I can't be 100% sure because the data is buried deeper in the stack than I anticipated (isn't it always like that?) but it looks like the ALPN string from the ClientHello packet is zero-sized.

SSL_select_next_proto() selects the first item from the client's string if there's no matching entry in the server's string but yeah, that won't work if the client's string is empty.

Do you have the opportunity to try out a patch locally? Does this one-liner fix it?

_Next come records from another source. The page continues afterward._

-- ==== Sys2Proof/Machine/Mailbox.lean ====
section
/-! DEFINITION. The mailbox, its commands, updates, and the timebase (chapter 14, R361 to R369, R423). -/

namespace Sys2Proof.Machine

/-! ## The mailbox (R362) -/

/-- A message filled up to 64 bytes. -/
def pad64 (bs : List Byte) : List Byte := bs ++ List.replicate (64 - bs.length) 0

/-- The 64 bytes of MBX_H2C. -/
def State.h2c (s : State) : List Byte := (List.range 16).flatMap (fun w => bytesOfNat 4 (s.reg (0x30100 + 4 * w)).toNat)

/-- MBX_H2C_CTRL.POST. -/
def State.mbxPost (s : State) : State :=
  if s.cox.h2cFull then s.incF ⟨0x30140, 8, 8⟩
  else (({ s with cox := { s.cox with h2cFull := true } }).crossing .service 4).fire (evG 32)

/-- MBX_C2H_CTRL.TAKEN. -/
def State.mbxTaken (s : State) : State := { s with cox := { s.cox with c2hReady := false } }

/-- MAILBOX_POST. -/
def execMailboxPost (s : State) : Host.Outcome State Fault Refusal := if s.fwUp then .next s.mbxPost else .next s
/-- MAILBOX_TAKEN. -/
def execMailboxTaken (s : State) : Host.Outcome State Fault Refusal := if s.fwUp then .next s.mbxTaken else .next s

/-- MAILBOX_TAKE: Cox reads a posted message and clears its flag. -/
def execMailboxTake (ch : MbxCh) (s : State) : Host.Outcome State Fault Refusal :=
  if !s.coxUp then .next s
  else
    match ch with
    | .host => if s.cox.h2cFull then .next { s with cox := { s.cox with h2cTaken := s.h2c, h2cFull := false } } else .next s
    | .sideband =>
      if s.cox.s2cFull then .next { s with cox := { s.cox with s2cTaken := s.cox.s2c, s2cFull := false } } else .next s

/-- A reply is posted. -/
def State.reply (s : State) (ch : MbxCh) (msg : List Byte) : State :=
  let m := pad64 msg
  let s := match ch with
    | .host => ({ s with cox := { s.cox with c2h := m, c2hReady := true } }).crossing .service 5
    | .sideband => ({ s with cox := { s.cox with c2s := m, c2sReady := true } }).crossing .service 7
  s.fire (evG 34)

/-- MAILBOX_REPLY. -/
def execMailboxReply (ch : MbxCh) (msg : List Byte) (s : State) : Host.Outcome State Fault Refusal :=
  if 64 < msg.length then .refused .illFormed else if s.coxUp then .next (s.reply ch msg) else .next s

/-! ## The sideband (R363) -/

/-- One bit step of SMBus PEC: CRC-8 with polynomial 0x07. PRESUMED from SMBus 3.1, log 33. -/
def pecBit (c : Byte) : Byte := if c.getLsbD 7 then (c <<< 1) ^^^ 0x07 else c <<< 1
/-- One byte of PEC. -/
def pecByte (c b : Byte) : Byte := pecBit (pecBit (pecBit (pecBit (pecBit (pecBit (pecBit (pecBit (c ^^^ b))))))))
/-- PEC over the bytes of a transaction. -/
def pec (bs : List Byte) : Byte := bs.foldl pecByte 0

/-- The address byte of a write or a read. -/
def State.sbAddr (s : State) (rd : Bool) : Byte := BitVec.ofNat 8 (2 * s.fld ⟨0x70020, 0, 7⟩ + rd.toNat)

/-- SB_BLOCK_WRITE: NACKed while S2C_FULL is 1; discarded on a wrong PEC. -/
def execSbBlockWrite (bytes : List Byte) (p : Option Byte) (s : State) : Host.Outcome State Fault Refusal :=
  if bytes.length = 0 ∨ 64 < bytes.length then .refused .illFormed
  else if !s.portUp ∨ s.cox.s2cFull then .next s
  else
    let good := match p with
      | none => true
      | some c => decide (c = pec ([s.sbAddr false, 0x10, BitVec.ofNat 8 bytes.length] ++ bytes))
    let s := (s.crossing .service 31).crossing .service 6
    if good then .next (({ s with cox := { s.cox with s2c := pad64 bytes, s2cFull := true } }).fire (evG 33))
    else .next (s.incF ⟨0x30240, 8, 8⟩)

/-- The bytes of a read with the PEC that an extended read receives. -/
def withPec (pre data : List Byte) (ext : Bool) : List Byte := if ext then data ++ [pec (pre ++ data)] else data

/-- SB_BLOCK_READ: the reply, or 64 bytes of 0. -/
def execSbBlockRead (extended : Bool) (s : State) : Host.Outcome State Fault Refusal :=
  if !s.portUp then .next s
  else
    let data := if s.cox.c2sReady then s.cox.c2s else List.replicate 64 0
    let pre := [s.sbAddr false, 0x11, s.sbAddr true, 64]
    let s := s.crossing .service 32
    .next { s with cox := { s.cox with sbOut := withPec pre data extended, c2sReady := false } }

/-- SB_READ_BYTE: the two flags. -/
def execSbReadByte (extended : Bool) (s : State) : Host.Outcome State Fault Refusal :=
  if !s.portUp then .next s
  else
    let data : List Byte := [BitVec.ofNat 8 (s.cox.s2cFull.toNat + 2 * s.cox.c2sReady.toNat)]
    let s := s.crossing .service 32
    .next { s with cox := { s.cox with sbOut := withPec [s.sbAddr false, 0x12, s.sbAddr true] data extended } }

/-! ## Mailbox commands (R364) -/

/-- The message that Cox has taken from a channel. -/
def State.taken (s : State) (ch : MbxCh) : List Byte :=
  match ch with
  | .host => s.cox.h2cTaken
  | .sideband => s.cox.s2cTaken

/-- The message has been served. -/
def State.untake (s : State) (ch : MbxCh) : State :=
  match ch with
  | .host => { s with cox := { s.cox with h2cTaken := [] } }
  | .sideband => { s with cox := { s.cox with s2cTaken := [] } }

/-- The reply to a message: OPC + 0x80, LEN, its SEQ, STATUS and a payload. -/
def replyTo (msg : List Byte) (status : Byte) (payload : List Byte) : List Byte :=
  [msg.getD 0 0 + 0x80, BitVec.ofNat 8 (1 + payload.length)] ++ slice msg 2 2 ++ [status] ++ payload

/-- Cox serves the message it has taken, if its OPC is this command's; a payload of another length is BAD_ARG. -/
def State.serve (s : State) (ch : MbxCh) (opc len : Nat) (f : State → List Byte → State × Byte × List Byte) : State :=
  let msg := s.taken ch
  if !s.coxUp ∨ msg.length < 4 ∨ hdrNat msg 0 1 ≠ opc then s
  else
    let s := s.untake ch
    if hdrNat msg 1 1 ≠ len then s.reply ch (replyTo msg 2 [])
    else
      let (s, st, payload) := f s (slice msg 4 len)
      s.reply ch (replyTo msg st payload)

/-- GET_INFO. -/
def execGetInfo (ch : MbxCh) (fwVersion : Word32) (s : State) : Host.Outcome State Fault Refusal :=
  .next (s.serve ch 0x01 0 (fun s _ =>
    (s, 0, [s.reg 4, s.reg 0x100C, s.reg 0x1008, fwVersion].flatMap (fun w => bytesOfNat 4 w.toNat))))

/-- READ_LOG. -/
def execReadLog (ch : MbxCh) (s : State) : Host.Outcome State Fault Refusal :=
  .next (s.serve ch 0x02 2 (fun s p =>
    let i := natOfBytes p
    if 2048 ≤ i then (s, 2, [])
    else (s, 0, bytesOfNat 32 (Store.get 0 s.cox.log i).toNat ++ bytesOfNat 2 ((i + 1) % 2048))))

/-- READ_JOURNAL: the record as the flash holds it. -/
def execReadJournal (ch : MbxCh) (rec : List Byte) (s : State) : Host.Outcome State Fault Refusal :=
  if rec.length ≠ 32 then .refused .illFormed
  else .next (s.serve ch 0x03 2 (fun s p => if 64 ≤ hdrNat p 0 1 ∨ 128 ≤ hdrNat p 1 1 then (s, 2, []) else (s, 0, rec)))

/-- A temperature as two bytes, signed. -/
def State.temp2 (s : State) (i : Nat) : List Byte :=
  bytesOfNat 2 ((BitVec.ofNat 12 (s.fld ⟨0x30400 + 4 * i, 0, 12⟩)).signExtend 16).toNat

/-- READ_SENSORS. -/
def execReadSensors (ch : MbxCh) (s : State) : Host.Outcome State Fault Refusal :=
  .next (s.serve ch 0x04 0 (fun s _ =>
    (s, 0, (List.range 12).flatMap s.temp2 ++ (List.range 6).flatMap (fun i => bytesOfNat 1 (s.fld ⟨0x30440 + 4 * i, 0, 8⟩))
      ++ (List.range 4).flatMap (fun i => bytesOfNat 2 (s.degrade i)))))

/-- GET_LIFE: the totals are those of the journal before this count plus the Plinth's (R361). -/
def execGetLife (ch : MbxCh) (activeBefore restBefore : Word32) (s : State) : Host.Outcome State Fault Refusal :=
  .next (s.serve ch 0x05 0 (fun s _ =>
    (s, 0, bytesOfNat 4 (activeBefore + s.plinth.active).toNat ++ bytesOfNat 4 (restBefore + s.plinth.rest).toNat
      ++ bytesOfNat 2 ((List.range 4).foldl (fun m i => max m (s.degrade i)) 0))))

/-! ## Updates (R365 to R367) -/

/-- The slot that is not running. -/
def State.target (s : State) : Bool := decide (s.fld ⟨0x1000, 0, 2⟩ = 0)

/-- The STATUS of a step for which no update is open on the channel: the manual gives none. Log 5. -/
def State.freeStatus (s : State) : State × Byte × List Byte :=
  ({ s with freeCtr := s.freeCtr + 1 }, (Config.freeValue s.freeCtr).setWidth 8, [])

/-- A step of an update that is open on this channel. -/
def State.inUpd (s : State) (ch : MbxCh) (f : Upd → State × Byte × List Byte) : State × Byte × List Byte :=
  match s.cox.upd with
  | some u => if u.ch = ch then f u else s.freeStatus
  | none => s.freeStatus

/-- An erased header. -/
def erasedHdr : List Byte := List.replicate 512 0xFF

/-- UPD_BEGIN. -/
def State.updBegin (s : State) (ch : MbxCh) : State × Byte × List Byte :=
  if s.cox.upd.any (fun u => decide (u.ch ≠ ch)) then (s, 3, [])
  else
    let t := s.target
    let s := { s with cox := { s.cox with upd := some { ch := ch, target := t, hdr := erasedHdr } } }
    let s := (s.putF ⟨0x30A00, 0, 1⟩ 1).putF ⟨0x30A00, 2, 1⟩ t.toNat
    (s.spiDo (2, slotBase t, []) (fun s => s.setHdr t erasedHdr), 0, [])

/-- `n` bytes of a list from position `lo` replaced. -/
def putList (bs : List Byte) (lo : Nat) (new : List Byte) : List Byte := bs.take lo ++ new ++ bs.drop (lo + new.length)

diff --git a/src/crypto/crypto_tls.cc b/src/crypto/crypto_tls.cc
index f14adec767a..fea3186c17e 100644
--- a/src/crypto/crypto_tls.cc
+++ b/src/crypto/crypto_tls.cc
@@ -225,6 +225,8 @@ int SelectALPNCallback(
     const unsigned char* in,
     unsigned int inlen,
     void* arg) {
+  if (inlen == 0) return SSL_TLSEXT_ERR_ALERT_FATAL;
+
   TLSWrap* w = static_cast<TLSWrap*>(arg);
   const std::vector<unsigned char>& alpn_protos = w->alpn_protos_;
gugu commented 1 year ago

No, but I'll try to patch openssl locally to try to reproduce this error on my dev end. If it is true it looks like a possibility DoS attack on node.js

gugu commented 1 year ago

Found another one, tls client:

> s = tls.connect('short.io', 443, {ALPNProtocols: [""]})
node[138836]: ../src/crypto/crypto_tls.cc:1533:static void node::crypto::TLSWrap::SetALPNProtocols(const v8::FunctionCallbackInfo<v8::Value>&): Assertion `SetALPN(w->ssl_, args[0])' failed.
 1: 0xb06730 node::Abort() [node]
 2: 0xb067ae  [node]
 3: 0xca27ea node::crypto::TLSWrap::SetALPNProtocols(v8::FunctionCallbackInfo<v8::Value> const&) [node]
 4: 0xd3e33e  [node]
 5: 0xd3f75f v8::internal::Builtin_HandleApiCall(int, unsigned long*, v8::internal::Isolate*) [node]
 6: 0x15da1b9  [node]
gugu commented 1 year ago

I can't be 100% sure because the data is buried deeper in the stack than I anticipated (isn't it always like that?) but it looks like the ALPN string from the ClientHello packet is zero-sized.

SSL_select_next_proto() selects the first item from the client's string if there's no matching entry in the server's string but yeah, that won't work if the client's string is empty.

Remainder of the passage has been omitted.